/-- One memory channel (R398-R407, R515). Banks are keyed rank × 64 + subchannel × 32 + bank, lanes
rank × 16 + subchannel × 8 + lane, devices subchannel × 16 + device. -/
structure Mc where
  st : McSt
  /-- What the DIMMs' SPD said (R390). -/
  spd : Option Spd
  hot : Bool
  mark0 : Option Nat
  mark1 : Option Nat
  cursor : Nat
  passes : BitVec 32
  banks : Tab Bank
  /-- Postponed refreshes per rank (R399). -/
  postponed : Tab Nat
  /-- Distinct lines each device has had corrected, with the Transit number (R402). -/
  corrected : Tab (List (Nat × Nat))
  /-- Command retries this tick (R405). -/
  retries : Nat
  lanes : Tab Lane
  deriving DecidableEq, Repr

/-! ### Control store (18) -/

/-- Image slots, fuses apart, and the concurrent update (R437-R444). -/
structure ControlStore where
  /-- Words by slot × 65,536 + word; unlisted words are zero (log 16). -/
  words : Tab Word
  /-- Table 18-6 codes of slots 0 and 1. -/
  res0 : Nat
  res1 : Nat
  ver0 : Bool
  ver1 : Bool
  /-- Slot under verification. -/
  busy : Option (Fin 2)
  /-- SLOT0_HDR and SLOT1_HDR of verified slots. -/
  hdr0 : Word
  hdr1 : Word
  /-- Fused key pair each verified slot is signed with. -/
  key0 : Nat
  key1 : Nat
  /-- A concurrent update is in progress (R442). -/
  updating : Bool
  /-- Ticks until the next update rotation may begin. -/
  gap : Nat
  /-- Ticks without progress. -/
  still : Nat
  deriving DecidableEq, Repr

/-! ### Feeds, thermal, boundary scan (20, 21) -/

/-- A_STATE and B_STATE (R496). -/
inductive FeedSt where
  | absent | failed | repairing | standby | active
  deriving DecidableEq, Repr

/-- One feed: the verdicts of its monitors (SD0, SD1, Keeper), its status input, its repair count. -/
structure FeedIn where
  st : FeedSt
  bad : Vector Bool 3
  /-- Level of the deglitched status input. -/
  pg : Bool
  /-- The status input has been deasserted for 1 µs. -/
  pgBad : Bool
  chat : Bool
  changes : Nat
  quiet : Nat
  repair : Nat
  deriving DecidableEq, Repr

/-- The feed arbiter, measurements and ageing (20). -/
structure Feeds where
  a : FeedIn
  b : FeedIn
  /-- The active feed: some false Feed A, some true Feed B. -/
  active : Option Bool
  trip : Bool
  vsbOk : Bool
  mv : Word
  pwr : BitVec 32
  /-- TJ of dies 0 to 6. -/
  tj : Vector Nat 7
  /-- Consecutive ticks at or above 110 °C. -/
  hot : Vector Nat 7
  over90 : Bool
  over95 : Bool
  /-- AGE in units of 2^-32 of one tick at 80 °C (R494). -/
  age : Vector Nat 7
  vgb : Vector Nat 4
  deriving DecidableEq, Repr

/-- Instructions of the test access port (Table 21-6). -/
inductive TapInstr where
  | bypass | idcode | sample | extest | extestPulse | extestTrain | clamp | highz
  deriving DecidableEq, Repr

/-- The test access port (R511). -/
structure TapState where
  instr : TapInstr
  /-- An instruction of the second row has been loaded since cold reset: PROCEED is discarded. -/
  used : Bool
  deriving DecidableEq, Repr


/-! ### Channel subsystem (12, 13) -/

/-- Subchannel FUNCTION (Table 12-2). -/
inductive SchFunc where
  | none | start | halt | clear
  deriving DecidableEq, Repr

/-- An Operation Status Word (Table 12-6). -/
structure Osw where
  parm : Word
  final : Bool
  progressLost : Bool
  haltLate : Bool
  fsc : Nat
  detail : Nat
  devstat : Nat
  residual : Nat
  cwaddr : Word
  serial : BitVec 32
  /-- Path of the last frame exchanged; none if none was sent. -/
  path : Option Nat
  paths : Nat
  deriving DecidableEq, Repr

/-- A subchannel (Table 12-2, Table 12-9). -/
structure Sch where
  /-- Serial of the current or last operation; none until the first draws its start (R321). -/
  serial : Option (BitVec 32)
  enabled : Bool
  isc : Nat
  lpm : BitVec 8
  func : SchFunc
  status : Option Osw
  /-- The interruption of the pending status has been taken (R379). -/
  taken : Bool
  /-- Path slot the previous operation started on (R336). -/
  lastSlot : Option Nat
  parm : Word
  started : Word
  bytes : Word
  deriving DecidableEq, Repr

/-- A Command Word (Table 12-5). -/
structure Cw where
  cmd : Nat
  cc : Bool
  cd : Bool
  idl : Bool
  prog : Bool
  sli : Bool
  skip : Bool
  count : Nat
  addr : Nat
  deriving DecidableEq, Repr

/-- One data area of the current command: its Command Word, and where it begins in the command's bytes. -/
structure Area where
  at_ : Nat
  cw : Cw
  start : Nat
  deriving DecidableEq, Repr

/-- A CMD or GRANT sent and its window (R320-R323). -/
structure Win where
  seq : Nat
  /-- Window slot at the root port; none for a frame with no data. -/
  slot : Option Nat
  len : Nat
  /-- Offset of its first byte in the command's data. -/
  off : Nat
  /-- Physical address of its first byte. -/
  phys : Nat
  toStorage : Bool
  skip : Bool
  last : Bool
  /-- 11h-14h for a CMD, 30h HALT, 31h CANCEL, 0 for a GRANT. -/
  cmd : Nat
  acked : Bool
  deriving DecidableEq, Repr

/-- Where an operation stands (Table 13-6 STATE). -/
inductive OpStage where
  | accepted | running | waiting | ended
  deriving DecidableEq, Repr

/-- An operation accepted on a subchannel and not yet removed (12, 13). -/
structure Op where
  ctx : Nat
  stage : OpStage
  parm : Word
  pathmask : BitVec 8
  inline : Option Word
  /-- An operation of the IPL's Keeper-held Command Word (R458). -/
  ipl : Bool
  serial : BitVec 32
  /-- The active Command Word, or the next to fetch. -/
  cwaddr : Nat
  /-- The areas of the current command, in order; empty before its first fetch. -/
  areas : List Area
  /-- The indirect data list entry in use: index, its start within the area, address, length (R297). -/
  idl : Option (Nat × Nat × Nat × Nat)
  /-- A Command Word is to be fetched next. -/
  fetchDue : Bool
  /-- The word to fetch continues a data chain. -/
  chainData : Bool
  jumps : Nat
  /-- The first command has been sent. -/
  sentFirst : Bool
  /-- Bytes of the current command granted, and carried by acknowledged windows. -/
  granted : Nat
  carried : Nat
  /-- Next channel sequence; highest sequence acknowledged with all before it. -/
  seq : Nat
  acked : Nat
  /-- Highest sequence whose answer is journalled (R331). -/
  journalled : Nat
  seqCmd : Nat
  wins : List Win
  path : Nat
  pathsUsed : List Nat
  cp : Nat
  /-- System die and index of the journal entry. -/
  die : Nat
  index : Nat
  /-- A STATUS of the current command is recorded, with its sequence. -/
  status : Option Nat
  devstat : Nat
  /-- A HALT has been asked for, and its sequence once sent. -/
  halt : Bool
  haltSeq : Option Nat
  /-- A cancel has been asked for, with the final status code and detail it gives, and its sequence once
  sent. -/
  cancel : Option (Nat × Nat)
  cancelSeq : Option Nat
  /-- A RESYNC has been sent and its answer is awaited. -/
  resync : Bool
  /-- The final status decided and not yet posted (FINAL_STATUS). -/
  ending : Option Osw
  /-- Ticks spent waiting without a path. -/
  waited : Nat
  /-- The inline job's number (R356). -/
  job : Option Nat
  /-- Its saved STATE at the last acknowledged window, and the bytes it has stored (R357). -/
  jobState : List Byte
  jobStored : List (Nat × Nat)
  jobIn : Nat
  jobOut : Nat
  deriving DecidableEq, Repr

/-- A journal entry (Table 13-6), by its fields. -/
structure JEntry where
  state : Nat
  ctx : Nat
  path : Nat
  cp : Nat
  sch : Nat
  serial : BitVec 32
  seqAcked : Nat
  seqCmd : Nat
  halt : Bool
  clear : Bool
  inline : Option Word
  statusRecorded : Bool
  pathmask : BitVec 8
  paths : Nat
  next : Nat
  total : Nat
  osw : Option Osw
  transit : BitVec 32
  deriving DecidableEq, Repr

/-- PATH_STATE.STATE. -/
inductive PathSt where
  | none | init | up | failed
  deriving DecidableEq, Repr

---

§ What you are asked to do
Everything above from the line containing "start : Nat" through the line containing "data chain. -/" must be copied exactly. Nothing outside that range belongs in the answer.

§ Answer space
  start : Nat
  deriving DecidableEq, Repr

/-- A CMD or GRANT sent and its window (R320-R323). -/
structure Win where
  seq : Nat
  /-- Window slot at the root port; none for a frame with no data. -/
  slot : Option Nat
  len : Nat
  /-- Offset of its first byte in the command's data. -/
  off : Nat
  /-- Physical address of its first byte. -/
  phys : Nat
  toStorage : Bool
  skip : Bool
  last : Bool
  /-- 11h-14h for a CMD, 30h HALT, 31h CANCEL, 0 for a GRANT. -/
  cmd : Nat
  acked : Bool
  deriving DecidableEq, Repr

/-- Where an operation stands (Table 13-6 STATE). -/
inductive OpStage where
  | accepted | running | waiting | ended
  deriving DecidableEq, Repr

/-- An operation accepted on a subchannel and not yet removed (12, 13). -/
structure Op where
  ctx : Nat
  stage : OpStage
  parm : Word
  pathmask : BitVec 8
  inline : Option Word
  /-- An operation of the IPL's Keeper-held Command Word (R458). -/
  ipl : Bool
  serial : BitVec 32
  /-- The active Command Word, or the next to fetch. -/
  cwaddr : Nat
  /-- The areas of the current command, in order; empty before its first fetch. -/
  areas : List Area
  /-- The indirect data list entry in use: index, its start within the area, address, length (R297). -/
  idl : Option (Nat × Nat × Nat × Nat)
  /-- A Command Word is to be fetched next. -/
  fetchDue : Bool
  /-- The word to fetch continues a data chain. -/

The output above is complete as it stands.